Another Night, Another Death

Ernest Johnson was executed by the state of Missouri last night. His killing was carried out by lethal injection at Eastern Reception, Diagnostic & Correctional Center, right here where I'm confined. While someone in a small room administered an intravenous poison to Johnson's body, the dining hall served the prison population barbecue pork and a baked potato.

The recreation building was closed for the occasion, so I didn't go to work in the afternoon or evening. The same went for the library. Factory workers had their usual hours. The rumor was that everyone would lock down for the 4:30 afternoon count, as usual, then not be allowed out until morning, once the body of Ernest Johnson was good and cold.
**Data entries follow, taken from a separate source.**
/-- A status with no error shown and no DONE while BUSY. -/
theorem statusLegal_of_no_error {t : Status} (hcode : t.errcode = 0) (herr : t.err = false)
    (hdone : t.busy = true → t.done = false) : StatusLegal t := by
  refine ⟨by rw [hcode]; decide, ?_, fun hbusy => ⟨hdone hbusy, herr⟩⟩
  rw [hcode, herr]
  decide

/-- A STATUS write clears ERR and ERRCODE together and sets nothing (10_state.md R29). -/
theorem statusLegal_clear {t : Status} (v : Word) (h : StatusLegal t) :
    StatusLegal (t.clear v) := by
  obtain ⟨hcode, herr, hrunning⟩ := h
  have hclean (hbusy : t.busy = true) : (t.clear v).done = false := by
    rw [Status.clear_done, (hrunning hbusy).1, Bool.false_and]
  cases hbit : v.getLsbD 2 with
  | true =>
    refine statusLegal_of_no_error ?_ ?_ hclean
    · rw [Status.clear_errcode, hbit, if_pos rfl]
    · rw [Status.clear_err, hbit, Bool.not_true, Bool.and_false]
  | false =>
    have hkeptErr : (t.clear v).err = t.err := by
      rw [Status.clear_err, hbit, Bool.not_false, Bool.and_true]
    have hkeptCode : (t.clear v).errcode = t.errcode := by
      rw [Status.clear_errcode, hbit, if_neg Bool.false_ne_true]
    rw [StatusLegal, hkeptErr, hkeptCode]
    exact ⟨hcode, herr, fun hbusy => ⟨hclean hbusy, (hrunning hbusy).2⟩⟩

theorem step_keeps_statusLegal {s t : State} (hlegal : StatusLegal s.status)
    (h : step s = .next t) : StatusLegal t.status := by
  cases stepEffect_of_step h with
  | rests => exact hlegal
  | fails _ _ e => exact statusLegal_failed e _
  | writes => exact statusLegal_of_no_error rfl rfl Bool.noConfusion
  | measures => exact statusLegal_of_no_error rfl rfl Bool.noConfusion
  | accesses _ hstatus => exact hstatus ▸ hlegal
  | errs _ hstatus => exact hstatus ▸ hlegal
  | clears v _ _ hstatus => exact hstatus ▸ statusLegal_clear _ hlegal
  | issues => exact statusLegal_of_no_error rfl rfl fun _ => rfl
  | stores => exact hlegal
  | softResets => exact statusLegal_of_no_error rfl rfl fun _ => rfl
  | hardResets => exact statusLegal_of_no_error rfl rfl fun _ => rfl

/-- A host transaction's frame keeps the running word shown when it raises no BUSY. -/
theorem HostFrame.runningWordShown {s u : State} (hframe : HostFrame (dropTurn s) u)
    (hbusy : u.status.busy = s.status.busy) (h : RunningWordShown s) : RunningWordShown u := by
  obtain ⟨-, hlatch, hcmd, -⟩ := hframe.undisturbed
  intro hrunning
  rw [hlatch, hcmd]
  exact h (hbusy.symm.trans hrunning)

theorem step_keeps_runningWordShown {s t : State} (hshown : RunningWordShown s)
    (h : step s = .next t) : RunningWordShown t := by
  cases stepEffect_of_step h with
  | rests => exact hshown
  | fails => exact Bool.noConfusion
  | writes => exact Bool.noConfusion
  | measures => exact Bool.noConfusion
  | accesses hframe hstatus => exact hframe.runningWordShown (by rw [hstatus]) hshown
  | errs hframe hstatus =>
    exact hframe.runningWordShown (by rw [hstatus, Status.withHerr_busy]) hshown
  | clears v _ hframe hstatus =>
    exact hframe.runningWordShown (by rw [hstatus, Status.clear_busy]) hshown
  | issues => exact fun _ => rfl
  | stores => exact hshown
  | softResets => exact Bool.noConfusion
  | hardResets => exact Bool.noConfusion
The previous Missouri execution took place in May of 2020. ERDCC wasn't locked down then, but in the years before I got here, lockdowns on execution nights were de rigueur, as if to emphasize the fucked-upedness of the circumstances. You'd think that someone running a prison would want to de-emphasize the occasion – if not distracting the institution's population by showing a good movie, at least not eliminating all recreational opportunities.

In the hours before the execution, many prisoners in my wing grumbled about losing rec, as well as about the twin possibilities of a lockdown and a dinner of PB & J. My cellmate started to complain; I shut him down. A guy's dying! Neither cell confinement nor a brown-bag meal bore out, but that isn't the point.

I could go on a tangent about the circuitous logic of killing someone to show that killing is wrong. I won't. Nor will I weigh in on the constitutionality of executing a mentally deficient person. What astonishes me is the concern that these executions engender among those here. No one gave a tinker's fart for Johnson, of course, they just didn't want to lose crucial chess-playing hours. I want to ask where our heads are. More urgently, I want to know where are our hearts.